Consider the House Select Committee on Energy Independence and Global Warming.

The group’s web site disparages oil imports for the usual reasons—funding of terrorists, profits for totalitarian regimes, intensifying competition for petroleum resources.

And, typically, it neglects to mention the economic goodness that the US forgoes with however much oil it imports instead of producing in off-limits areas such as 85% of the Outer Continental Shelf and the Arctic National Wildlife Refuge coastal plain.

If imports are so bad, why doesn’t the US open the closed areas to boost domestic production?

According to the committee, it can’t. The web site ludicrously compares US oil reserves (12th highest in the world) with total Middle Eastern reserves and implies that US production (third highest in the world) can’t increase—although it did so last year.

The committee further characterizes the potential of ANWR—the coastal plain resource of which the US Geological Society estimates at 11.6-31.5 billion bbl of oil in place—as “a drop in the bucket in reducing the amount of imported oil.”

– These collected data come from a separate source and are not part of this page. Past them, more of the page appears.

-- ==== Sys2Proof/Decode.lean ====
section
/-! DEFINITION. The decoder of instruction words (R43 to R49, R56 to R62), total on every 96-bit pattern, rejecting with
the cause of the first failing check of R62; and after it the encoder of the same tables. -/

namespace Sys2Proof

-- ## Bit fields

/-- Bits [hi:lo] of a word, `bits(x, hi, lo)` of the spec with `n = hi - lo + 1`. -/
abbrev fld {w : Nat} (x : BitVec w) (lo n : Nat) : BitVec n := x.extractLsb' lo n

/-- Bit `n` of a word. -/
abbrev bit {w : Nat} (x : BitVec w) (n : Nat) : Bool := x.getLsbD n

/-- A Bool as one bit. -/
abbrev b1 (b : Bool) : BitVec 1 := BitVec.ofBool b

/-- The fields of an instruction word but for DLY and the guard, in the view of format T (R43, R46). -/
structure Fields where
  opc : Byte
  mod : BitVec 12
  d : Byte
  a : Byte
  b : Byte
  c : Byte
  imm : W32
  deriving DecidableEq, Repr

/-- DLY of a word (R43). -/
def wordDly (w : W96) : Byte := fld w 88 8
/-- GRD of a word: GINV in bit 3, GSEL below (R43). -/
def wordGrd (w : W96) : BitVec 4 := fld w 84 4

/-- The fields of a word (R43, R46). -/
def fieldsOf (w : W96) : Fields :=
  { opc := fld w 76 8, mod := fld w 64 12, d := fld w 56 8, a := fld w 48 8, b := fld w 40 8, c := fld w 32 8,
    imm := fld w 0 32 }

/-- The word of the fields with a delay and a guard (R43). -/
def wordOf (dly : Byte) (grd : BitVec 4) (f : Fields) : W96 :=
  dly ++ grd ++ f.opc ++ f.mod ++ f.d ++ f.a ++ f.b ++ f.c ++ f.imm

/-- IMM48 of format W (R46). -/
def Fields.imm48 (f : Fields) : BitVec 48 := f.b ++ f.c ++ f.imm
/-- CNT of format K (R46). -/
def Fields.cnt (f : Fields) : BitVec 24 := f.b ++ f.c ++ fld f.imm 24 8
/-- OFF of format K (R46). -/
def Fields.off (f : Fields) : BitVec 24 := fld f.imm 0 24

-- ## Field codes (R56, R57)

def tyOf : BitVec 4 → Option Ty
  | 0 => some .f32 | 1 => some .i32 | 2 => some .n32 | 3 => some .bf16 | 4 => some .e4m3 | 5 => some .e5m2
  | 6 => some .mx8 | 7 => some .mx6 | 8 => some .mx4 | 9 => some .e8m0 | 10 => some .i8 | 11 => some .n8
  | 12 => some .i16 | 13 => some .n16 | _ => none

def tyCode : Ty → BitVec 4
  | .f32 => 0 | .i32 => 1 | .n32 => 2 | .bf16 => 3 | .e4m3 => 4 | .e5m2 => 5 | .mx8 => 6 | .mx6 => 7 | .mx4 => 8
  | .e8m0 => 9 | .i8 => 10 | .n8 => 11 | .i16 => 12 | .n16 => 13

def rndOf : BitVec 3 → Option Rnd
  | 0 => some .rne | 1 => some .rtz | 2 => some .rdn | 3 => some .rup | 4 => some .rsr | _ => none

def rndCode : Rnd → BitVec 3
  | .rne => 0 | .rtz => 1 | .rdn => 2 | .rup => 3 | .rsr => 4

def condOf : BitVec 4 → Option Cond
  | 0 => some .eq | 1 => some .ne | 2 => some .lt | 3 => some .le | 4 => some .gt | 5 => some .ge
  | 6 => some .ltu | 7 => some .leu | 8 => some .gtu | 9 => some .geu | 10 => some .uo | 11 => some .ord | _ => none

def condCode : Cond → BitVec 4
  | .eq => 0 | .ne => 1 | .lt => 2 | .le => 3 | .gt => 4 | .ge => 5 | .ltu => 6 | .leu => 7 | .gtu => 8 | .geu => 9
  | .uo => 10 | .ord => 11

def fsetOf : BitVec 2 → Option FSet
  | 1 => some .ld | 2 => some .st | 3 => some .ldst | _ => none

def fsetCode : FSet → BitVec 2
  | .ld => 1 | .st => 2 | .ldst => 3

def fscopeOf : BitVec 2 → Option FScope
  | 0 => some .sta | 1 => some .die | 2 => some .team | _ => none

def fscopeCode : FScope → BitVec 2
  | .sta => 0 | .die => 1 | .team => 2

def redOpOf : BitVec 3 → Option RedOp
  | 0 => some .add | 1 => some .max | 2 => some .min | 3 => some .and | 4 => some .or | 5 => some .xor | _ => none

def redOpCode : RedOp → BitVec 3
  | .add => 0 | .max => 1 | .min => 2 | .and => 3 | .or => 4 | .xor => 5

def ty2Of : BitVec 2 → Option Ty
  | 0 => some .f32 | 1 => some .i32 | 2 => some .n32 | _ => none

/-- TY2 of the three 32-bit types; the others have no code there. -/
def ty2Code : Ty → BitVec 2
  | .f32 => 0 | .i32 => 1 | .n32 => 2 | _ => 3

def widOf : BitVec 2 → Wid
  | 0 => .w16 | 1 => .w8 | 2 => .w6 | _ => .w4

def widCode : Wid → BitVec 2
  | .w16 => 0 | .w8 => 1 | .w6 => 2 | .w4 => 3

def cavOpOf : BitVec 4 → Option CavOp
  | 0 => some .addF | 1 => some .maxF | 2 => some .minF | 3 => some .addI | 4 => some .maxI | 5 => some .minI
  | 6 => some .maxN | 7 => some .minN | 8 => some .and | 9 => some .or | 10 => some .xor | 11 => some .lse
  | 12 => some .argmax | _ => none

def cavOpCode : CavOp → BitVec 4
  | .addF => 0 | .maxF => 1 | .minF => 2 | .addI => 3 | .maxI => 4 | .minI => 5 | .maxN => 6 | .minN => 7 | .and => 8
  | .or => 9 | .xor => 10 | .lse => 11 | .argmax => 12
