-- ==== Sys2Proof/Machine/Float.lean ====
section
/-! DEFINITION. Number formats, rounding, arithmetic, conversions, blocks (R64 to R77) and the functions of the
special-function unit (R162, R163). Every result is the exact real value rounded once. -/

namespace Sys2Proof.Machine

-- ## Formats and exact values

/-- A floating-point operand read exactly: `num neg m e` is (-1)^neg m 2^e, a zero when m = 0. -/
inductive FVal where
  | nan
  | inf (neg : Bool)
  | num (neg : Bool) (m : Nat) (e : Int)
  deriving DecidableEq, Repr

/-- A signed floating-point format: mantissa width, bias, width, largest finite magnitude, canonical NaN (R64). -/
structure FFmt where
  mb : Nat
  bias : Int
  width : Nat
  maxFin : Nat
  nan : Nat
  hasInf : Bool
  deriving DecidableEq, Repr

def fmtF32 : FFmt := { mb := 23, bias := 127, width := 32, maxFin := 0x7F7FFFFF, nan := 0x7FC00000, hasInf := true }
def fmtBf16 : FFmt := { mb := 7, bias := 127, width := 16, maxFin := 0x7F7F, nan := 0x7FC0, hasInf := true }
def fmtE5m2 : FFmt := { mb := 2, bias := 15, width := 8, maxFin := 0x7B, nan := 0x7E, hasInf := true }
def fmtE4m3 : FFmt := { mb := 3, bias := 7, width := 8, maxFin := 0x7E, nan := 0x7F, hasInf := false }

/-- The canonical FP32 NaN (R71). -/
def nan32 : W32 := 0x7FC00000

/-- The value of a bit pattern of a signed floating-point format (R64). -/
def FFmt.read (f : FFmt) (x : Nat) : FVal :=
  let neg := x / 2 ^ (f.width - 1) % 2 == 1
  let mag := x % 2 ^ (f.width - 1)
  let ex := mag / 2 ^ f.mb
  let mt := mag % 2 ^ f.mb
  if mag > f.maxFin then (if f.hasInf && mt == 0 then .inf neg else .nan)
  else if ex = 0 then .num neg mt (1 - f.bias - f.mb)
  else .num neg (2 ^ f.mb + mt) ((ex : Int) - f.bias - f.mb)

/-- The value of an E8M0 byte (R65). -/
def readE8 (x : Nat) : FVal := if x % 256 = 255 then .nan else .num false 1 (((x % 256 : Nat) : Int) - 127)

/-- Width and signedness of an integer type. -/
def intTy : Ty → Option (Nat × Bool)
  | .i32 => some (32, true) | .n32 => some (32, false) | .i8 => some (8, true) | .n8 => some (8, false)
  | .i16 => some (16, true) | .n16 => some (16, false) | _ => none

/-- The signed floating-point format of a type; E8M0 has its own rules. -/
def fltTy : Ty → Option FFmt
  | .f32 => some fmtF32 | .bf16 => some fmtBf16 | .e4m3 => some fmtE4m3 | .e5m2 => some fmtE5m2 | _ => none

def readF32 (x : W32) : FVal := fmtF32.read x.toNat

def isNan32 (x : W32) : Bool := fld x 23 8 == 0xFF && fld x 0 23 != 0

-- ## Rounding (R68 to R70)

/-- The multiple of 2^q that m 2^e rounds to, and whether it is inexact; `odd` says which multiples are odd (R68). -/
def roundAt (rnd : Rnd) (neg : Bool) (noise : Nat) (odd : Nat → Bool) (m : Nat) (e q : Int) : Nat × Bool :=
  if q ≤ e then (m * 2 ^ (e - q).toNat, false)
  else
    let sh := (q - e).toNat
    let n := m / 2 ^ sh
    let r := m % 2 ^ sh
    let up := match rnd with
      | .rne => decide (2 * r > 2 ^ sh) || (2 * r == 2 ^ sh && odd n)
      | .rtz => false
      | .rdn => r != 0 && neg
      | .rup => r != 0 && !neg
      | .rsr => decide (r * 65536 / 2 ^ sh + noise ≥ 65536)
    (if up then n + 1 else n, r != 0)

def oddNat (n : Nat) : Bool := n % 2 == 1

/-- ⌊log2 (m 2^e)⌋ of m > 0. -/
def expOf (m : Nat) (e : Int) : Int := (m.log2 : Int) + e

/-- The bits of an overflowed magnitude and whether it is a NaN (R69). -/
def overflowBits (f : FFmt) (rnd : Rnd) (sat neg : Bool) : Nat × Bool :=
  let toMax := sat || (match rnd with
    | .rne | .rsr => false
    | .rtz => true
    | .rdn => !neg
    | .rup => neg)
  if toMax then (f.maxFin, false) else if f.hasInf then (f.maxFin + 1, false) else (f.nan, true)

/-- Sign bit of a format. -/
def FFmt.signed (f : FFmt) (neg : Bool) (mag : Nat) : Nat := (if neg then 2 ^ (f.width - 1) else 0) + mag

/-- (-1)^neg m 2^e rounded to a signed floating-point format, with its events (R68, R69, R73). -/
def roundFloat (f : FFmt) (rnd : Rnd) (sat : Bool) (noise : Nat) (neg : Bool) (m : Nat) (e : Int) : Nat × FpFlags :=
  if m = 0 then (f.signed neg 0, FpFlags.none)
  else
    let ex := expOf m e
    let emin : Int := 1 - f.bias
    let q := (if ex < emin then emin else ex) - f.mb
    let r := roundAt rnd neg noise oddNat m e q
    let mag := if ex < emin then r.1 else (ex - emin).toNat * 2 ^ f.mb + r.1
    if mag > f.maxFin then
      let o := overflowBits f rnd sat neg
      (if o.2 then o.1 else f.signed neg o.1, { nx := true, ov := true, nv := o.2 })
    else
      let un := roundAt rnd neg noise oddNat m e (ex - f.mb)
      let tiny := decide (ex < emin) && !(decide (ex + 1 = emin) && un.1 == 2 ^ (f.mb + 1))
      (f.signed neg mag, { nx := r.2, uf := r.2 && tiny })

/-- A value rounded to E8M0 (R65, R68, R69, R75); an integer that is zero or negative as such a floating-point source (DEDUCED, log 93). -/
def roundE8 (rnd : Rnd) (sat : Bool) (noise : Nat) (neg : Bool) (m : Nat) (e : Int) : Nat × FpFlags :=
  if neg || m = 0 then (if sat then (0, FpFlags.none) else (0xFF, { nv := true }))
  else
    let ex := expOf m e
    if ex < -127 then (0, { nx := true, uf := true })
    else
      let r := roundAt rnd false noise (fun _ => ((ex + 127) % 2 == 1)) m e ex
      let x := (ex + 127).toNat + (r.1 - 1)
      if x > 254 then
        let toMax := sat || rnd == .rtz || rnd == .rdn
        (if toMax then 254 else 0xFF, { nx := true, ov := true, nv := !toMax })
      else (x, { nx := r.2 })

/-- The exact integer of a value rounded with u = 1 (R68). -/
def roundInt (rnd : Rnd) (noise : Nat) (neg : Bool) (m : Nat) (e : Int) : Int × Bool :=
  let r := roundAt rnd neg noise oddNat m e 0
  (if neg then -(r.1 : Int) else r.1, r.2)

/-- FP32 rounding as used by the arithmetic words. -/
def round32 (rnd : Rnd) (noise : Nat) (neg : Bool) (m : Nat) (e : Int) : W32 × FpFlags :=
  let r := roundFloat fmtF32 rnd false noise neg m e
  (BitVec.ofNat 32 r.1, r.2)

-- ## Arithmetic (R70, R71)

def inf32 (neg : Bool) : W32 := if neg then 0xFF800000 else 0x7F800000

/-- The exact sum of two finite values, rounded; an exact zero takes its IEEE sign (R70). -/
def sumNum (rnd : Rnd) (noise : Nat) (n1 : Bool) (m1 : Nat) (e1 : Int) (n2 : Bool) (m2 : Nat) (e2 : Int) : W32 × FpFlags :=
  let e := if e1 ≤ e2 then e1 else e2
  let a : Int := (m1 * 2 ^ (e1 - e).toNat : Nat)
  let b : Int := (m2 * 2 ^ (e2 - e).toNat : Nat)
  let s := (if n1 then -a else a) + (if n2 then -b else b)
  if s = 0 then
    (if (if n1 == n2 then n1 else rnd == .rdn) then 0x80000000 else 0, FpFlags.none)
  else round32 rnd noise (decide (s < 0)) s.natAbs e

/-- A NaN made by an invalid operation. -/
def invalid32 : W32 × FpFlags := (nan32, { nv := true })

/-- a + b of exact values. -/
def addV (rnd : Rnd) (noise : Nat) : FVal → FVal → W32 × FpFlags
  | .nan, _ => (nan32, FpFlags.none)
  | _, .nan => (nan32, FpFlags.none)
  | .inf n, .inf n' => if n == n' then (inf32 n, FpFlags.none) else invalid32
  | .inf n, .num .. => (inf32 n, FpFlags.none)
  | .num .., .inf n => (inf32 n, FpFlags.none)
  | .num n1 m1 e1, .num n2 m2 e2 => sumNum rnd noise n1 m1 e1 n2 m2 e2

/-- The exact product; `none` for 0 × ∞ (R71). -/
def mulV : FVal → FVal → Option FVal
  | .nan, _ => some .nan
  | _, .nan => some .nan
  | .inf n, .inf n' => some (.inf (n != n'))
  | .inf n, .num n' m _ => if m = 0 then none else some (.inf (n != n'))
  | .num n' m _, .inf n => if m = 0 then none else some (.inf (n != n'))
  | .num n1 m1 e1, .num n2 m2 e2 => some (.num (n1 != n2) (m1 * m2) (e1 + e2))

/-- An exact value rounded to FP32. -/
def toF32 (rnd : Rnd) (noise : Nat) : FVal → W32 × FpFlags
  | .nan => (nan32, FpFlags.none)
  | .inf n => (inf32 n, FpFlags.none)
  | .num n m e => round32 rnd noise n m e

def fAdd (rnd : Rnd) (noise : Nat) (a b : W32) : W32 × FpFlags := addV rnd noise (readF32 a) (readF32 b)

def fNeg (a : W32) : W32 := a ^^^ 0x80000000

def fSub (rnd : Rnd) (noise : Nat) (a b : W32) : W32 × FpFlags := fAdd rnd noise a (fNeg b)

def fMul (rnd : Rnd) (noise : Nat) (a b : W32) : W32 × FpFlags :=
  match mulV (readF32 a) (readF32 b) with
  | none => invalid32
  | some v => toF32 rnd noise v

/-- a × b + c, exact, rounded once. A NaN operand raises no flag (DEDUCED, log 44). -/
def fFma (rnd : Rnd) (noise : Nat) (a b c : W32) : W32 × FpFlags :=
  if isNan32 a || isNan32 b || isNan32 c then (nan32, FpFlags.none)
  else match mulV (readF32 a) (readF32 b) with
    | none => invalid32
    | some v => addV rnd noise v (readF32 c)

/-- A key in the numeric order of non-NaN FP32 values, -0 below +0. -/
def orderKey (a : W32) : Int := if bit a 31 then -((fld a 0 31).toNat : Int) - 1 else ((fld a 0 31).toNat : Int)

/-- minimumNumber and maximumNumber (R72). -/
def fMinMax (mx : Bool) (a b : W32) : W32 :=
  if isNan32 a then (if isNan32 b then nan32 else b)
  else if isNan32 b then a
  else if (if mx then decide (orderKey a < orderKey b) else decide (orderKey b < orderKey a)) then b else a

/-- FP compare in the FP column of R56; -0 equals +0. -/
def fCond (c : Cond) (a b : W32) : Bool :=
  let un := isNan32 a || isNan32 b
  let key (x : W32) : Int := if fld x 0 31 == 0 then 0 else if bit x 31 then -((fld x 0 31).toNat : Int) else (fld x 0 31).toNat
  let x := key a
  let y := key b
  match c with
  | .eq => !un && x == y
  | .ne => un || x != y
  | .lt => !un && decide (x < y)
  | .le => !un && decide (x ≤ y)
  | .gt => !un && decide (y < x)
  | .ge => !un && decide (y ≤ x)
  | .uo => un
  | .ord => !un
  | .ltu | .leu | .gtu | .geu => false

/-- Integer compare in the integer column of R56; `sg` false reads signed codes as unsigned (VCMP `.n32`). -/
def iCond {w : Nat} (sg : Bool) (c : Cond) (a b : BitVec w) : Bool :=
  let lt (x y : BitVec w) : Bool := if sg then x.slt y else x.ult y
  match c with
  | .eq => a == b
  | .ne => a != b
  | .lt => lt a b
  | .le => !lt b a
  | .gt => lt b a
  | .ge => !lt a b
  | .ltu => a.ult b
  | .leu => !b.ult a
  | .gtu => b.ult a
  | .geu => !a.ult b
  | .uo | .ord => false
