/-- The position of the highest bit of X that differs from its sign bit. -/
def topBit (x : Int) : Nat := (if x < 0 then (-x - 1).toNat else x.toNat).log2

/-- ACNORM on one accumulator (R193). -/
def Acc.norm (a : Acc) : Acc :=
  let x := a.x
  if x = 0 ∨ x = -1 then a
  else
    let s0 : Int := 73 - (topBit x : Int)
    let e := a.e.toInt
    let lo := e - 32767
    let hi := e + 32768
    let s := if s0 < lo then lo else if s0 > hi then hi else s0
    let y := if s > 0 then x * (2 ^ s.toNat : Nat) else x / (2 ^ (-s).toNat : Nat)
    let rem := decide (s < 0) && decide (x % (2 ^ (-s).toNat : Nat) ≠ 0)
    { a.setX y (bit a.gw 12 || rem) with e := BitVec.ofInt 16 (e - s) }

/-- Conversion of an accumulator (R185). -/
def Acc.read (a : Acc) (bf16 : Bool) (rnd : Rnd) (noise : Nat) : W32 × FpFlags :=
  let f := if bf16 then fmtBf16 else fmtF32
  if bit a.gw 15 then (BitVec.ofNat 32 f.nan, FpFlags.none)
  else if bit a.gw 14 then (BitVec.ofNat 32 (f.signed false (f.maxFin + 1)), FpFlags.none)
  else if bit a.gw 13 then (BitVec.ofNat 32 (f.signed true (f.maxFin + 1)), FpFlags.none)
  else
    let v := 2 * a.x + (if bit a.gw 12 then 1 else 0)
    if v = 0 then (0, FpFlags.none)
    else
      let r := roundFloat f rnd false noise (decide (v < 0)) v.natAbs (a.e.toInt - 13)
      (BitVec.ofNat 32 r.1, r.2)

/-- Accumulators of a station: north stations own their columns', east stations their rows' (R182). Lanes per line, and the
key of the first accumulator. -/
def accLanes (p : Pos) : Nat := if p.val < 32 then 2 else 8

def accBase (p : Pos) : Nat := if p.val < 32 then 64 * p.val else 256 * (p.val - 32)

/-- The face that a station has accumulators on: north, east, or none (R193). -/
def accFace (p : Pos) : Option Bool := if p.val < 32 then some true else if p.val < 64 then some false else none

def Die.accAt (d : Die) (p : Pos) (k : Nat) : Acc :=
  if p.val < 32 then kget {} (accBase p + k) d.accN else kget {} (accBase p + k) d.accE

def Die.setAcc (d : Die) (p : Pos) (k : Nat) (a : Acc) : Die :=
  if p.val < 32 then { d with accN := kput {} (accBase p + k) a d.accN }
  else { d with accE := kput {} (accBase p + k) a d.accE }

/-- The bad words of accumulator `k` of a station: M low, M high, E with GW (R304). -/
def Die.accBad (d : Die) (p : Pos) (k : Nat) : List Nat := d.badIn (fun j => .acc p (3 * k + j)) 3

/-- An accumulator with ones in each bad word (R304). -/
def Acc.poison (a : Acc) (bad : List Nat) : Acc :=
  bad.foldl (fun a j => match j with
    | 0 => { a with m := setFld a.m 0 32 0xFFFFFFFF }
    | 1 => { a with m := setFld a.m 32 32 0xFFFFFFFF }
    | _ => { a with e := 0xFFFF, gw := 0xFFFF }) a

/-- An accumulator as an access reads it (R304). -/
def Die.accSeen (d : Die) (p : Pos) (k : Nat) : Acc := (d.accAt p k).poison (d.accBad p k)

/-- The bad words among the accumulators of a station. -/
def Die.accsBad (d : Die) (p : Pos) : List Nat :=
  if d.bad.isEmpty then [] else (List.range (32 * accLanes p)).flatMap fun k => (d.accBad p k).map fun j => 3 * k + j

/-- Every accumulator of a station has been written, and holds no error any more (DESIGN CHOICE, log 17). -/
def Die.healAccs (d : Die) (p : Pos) : Die := d.heal (fun j => .acc p j) (96 * accLanes p)

/-- Every accumulator of a station. -/
def Die.mapAccs (d : Die) (p : Pos) (f : Acc → Acc) : Die :=
  (List.range (32 * accLanes p)).foldl (fun d k => d.setAcc p k (f (d.accAt p k))) d

/-- HEADLOST of accumulator `k` of a station (R183, R198). -/
def Die.headLost (d : Die) (p : Pos) (k : Nat) (j : AccJob) : Die :=
  let line := k / accLanes p
  let lane := k % accLanes p
  let north := decide (p.val < 32)
  let abs := 32 * (if north then p.val else p.val - 32) + line
  let o := arrOrder .accHeadroom (if north then 1024 + abs else abs) 0 lane
  let d1 := { d with arrEvents := d.arrEvents ++
    [{ order := o, row := if north then none else some abs, col := if north then some abs else none, lane := lane,
       face := some north, sat := false, headlost := true }] }
  if bit d.atrap 1 then d1.raiseAt 4 o .accHeadroom 0 j.by_ j.strm j.parcel else d1

/-- The addends of a cycle to the accumulators (R183): those of one accumulator are summed before they are added; the word
named for lost headroom is an ADMIT's before an ACWR's. -/
def Die.addAll (d : Die) (now : List AccJob) : Die :=
  let adds := now.flatMap fun j => match j.act with
    | .add l => l.map fun kv => (j, kv.1, kv.2)
    | _ => []
  let keys := (adds.map fun e => (e.1.pos, e.2.1)).eraseDups
  keys.foldl (fun d pk =>
    let mine := adds.filter fun e => e.1.pos == pk.1 && e.2.1 == pk.2
    let bad := d.accBad pk.1 pk.2
    let r := (d.accSeen pk.1 pk.2).add (mine.map fun e => e.2.2)
    let d1 := (d.setAcc pk.1 pk.2 r.1).heal (fun j => .acc pk.1 (3 * pk.2 + j)) 3
    match mine.find? (fun e => e.1.strm == .c), mine with
    | some e, _ | none, e :: _ =>
      let d2 := d1.raiseBad bad e.1.by_ e.1.strm e.1.parcel
      if r.2 then d2.headLost pk.1 pk.2 e.1 else d2
    | none, [] => d1) d

/-- ACNORM on every accumulator of a station (R193, R304). -/
def Die.normAll (d : Die) (j : AccJob) : Die :=
  let d1 := (List.range (32 * accLanes j.pos)).foldl (fun e k => e.setAcc j.pos k (d.accSeen j.pos k).norm) d
  (d1.raiseBad (d.accsBad j.pos) j.by_ j.strm j.parcel).healAccs j.pos

/-- ACCUMULATOR_CYCLE of a die: clears, normalizations and additions of this die cycle in the order of R184. -/
def Die.accStep (d : Die) : Die :=
  let now := d.accJobs.filter fun j => j.at_ == d.dcyc
  let cleared (p : Pos) : Bool := now.any fun j => j.pos == p && (match j.act with | .clr _ => true | _ => false)
  let d1 := now.foldl (fun d j => match j.act with
    | .clr b => (d.mapAccs j.pos fun _ => { m := 0, e := b, gw := 0 }).healAccs j.pos
    | .rdClr => if cleared j.pos then d else (d.mapAccs j.pos fun a => { a with m := 0, gw := 0 }).healAccs j.pos
    | _ => d) { d with accJobs := d.accJobs.filter fun j => j.at_ != d.dcyc }
  let d2 := now.foldl (fun d j => match j.act with
    | .norm => d.normAll j
    | _ => d) d1
  d2.addAll now

/-- ASTAT and NANCNT with the array events of a cycle, after its CSRW (R181, R198). -/
def Die.arrClose (d : Die) : Die :=
  let first := d.arrEvents.foldl (fun (b : Option ArrEvent) e => match b with
    | none => some e
    | some f => if e.order < f.order then some e else b) none
  let a0 := d.arrEvents.foldl (fun a e => a ||| (if e.sat then (1 : W64) else 0) ||| (if e.headlost then (2 : W64) else 0)) d.astat
  let a1 := match first with
    | none => a0
    | some e =>
      let a := setFld a0 8 3 e.lane
      let a := match e.row with | some r => setFld a 48 10 r | none => a
      let a := match e.col with | some c => setFld a 32 10 c | none => a
      match e.face with
      | some n => setFld a 4 1 (if n then 1 else 0)
      | none => a
  { d with astat := a1, nancnt := min 0xFFFFFFFF (d.nancnt + d.nanAdd), arrEvents := [], nanAdd := 0 }

-- ## Array words

/-- The lines of station index `i` of a face that lie in lines lo to lo + n − 1: lowest and highest, or none. -/
def lineRange (lo n i : Nat) : Option (Nat × Nat) :=
  let a := max lo (32 * i)
  let b := min (lo + n) (32 * i + 32)
  if a < b then some (a, b - 1) else none

/-- A participating station of an array word: position, pointer number, lowest and highest absolute line (R173). -/
abbrev Feed := Pos × BitVec 2 × Nat × Nat

/-- Participating stations by face: 0 north, 1 east, 2 south, 3 west. -/
def feedsOf (w : Window) (face : Nat) : List Feed :=
  (List.range 32).filterMap fun i =>
    let r := if face = 0 ∨ face = 2 then lineRange w.col0 w.wc i else lineRange w.row0 w.wr i
    let p := match face with
      | 0 => i
      | 1 => 32 + i
      | 2 => 95 - i
      | _ => 127 - i
    r.map fun ab => (Fin.ofNat 128 p, BitVec.ofNat 2 face, ab.1, ab.2)

/-- BANK:ROW of a pointer (R141, R173). -/
def Die.edgeRow (d : Die) (f : Feed) : Nat := (fld (kget 0 f.2.1.toNat (d.sta f.1).e : W64) 8 10).toNat

/-- A fed or filled row beyond 1,023. -/
def Die.edgeBad (d : Die) (fs : List Feed) (rows : Nat) : Bool := fs.any fun f => decide (d.edgeRow f + rows > 1024)

/-- The declared buffers of fed rows at a station (R175). -/
def Die.feedBufs (d : Die) (f : Feed) (rows : Nat) : List (Nat × Buf) :=
  let x := d.sta f.1
  x.buf.filter fun e => e.2.declared && (List.range rows).any fun i =>
    let g := d.edgeRow f + i
    e.2.bank.toNat == g / 128 && decide (e.2.first.toNat ≤ g % 128) && decide (g % 128 ≤ e.2.last.toNat)

/-- Every buffer of a fed row is full; of a written row, empty or filling (R175). -/
def Die.feedOk (d : Die) (fs : List Feed) (rows : Nat) (wr : Bool) : Bool :=
  fs.all fun f => (d.feedBufs f rows).all fun e => if wr then e.2.st == 0 || e.2.st == 1 else e.2.st == 2

/-- The buffer transitions of a passing word, the advance of each pointer in the next cycle, and the accesses of its rows:
`at_ f i` and `until_ f i` are the cycle of row i and the last cycle the latches keep it (R173, R175). -/
def State.feed (s : State) (fs : List Feed) (rows : Nat) (wr : Bool) (kind : Nat → Feed → PKind) (at_ : Feed → Nat → Nat) :
    State :=
  fs.foldl (fun s f =>
    let d := s.curDie
    let g0 := d.edgeRow f
    let s1 := (d.feedBufs f rows).foldl (fun s e =>
      s.later (if wr then .bufWrite f.1 e.1 else .bufRead f.1 e.1 (s.focus.pos, .c, s.cyc))) s
    let w : WriteRec := { strm := .c, parcel := s.focus.parcel, issued := s.cyc, land := s.cyc + 1, name := edgCode f.2.1,
                          by_ := s.focus.pos, target := .e f.2.1 (BitVec.ofNat 64 ((g0 + rows) % 1024 * 256)) }
    let s2 := s1.updDie fun d => d.addWrite f.1 w
    (List.range rows).foldl (fun s i =>
      s.portA (at_ f i) f.1 (BitVec.ofNat 3 ((g0 + i) / 128)) ((g0 + i) % 128) wr true (kind i f)) s2) s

It’s no surprise that an outfit with this sense of proportion should think conservation and alternative energy by themselves can meet all US energy needs. They can’t. Yet the view prevails. The US has a new energy law that boosts alternative energy sources and tinkers with consumption but says nothing about leasing of ANWR or locked-up expanses of the OCS.

The industry needs a new argument—maybe something that relates oil supply to a public concern less abstract than imports, like price.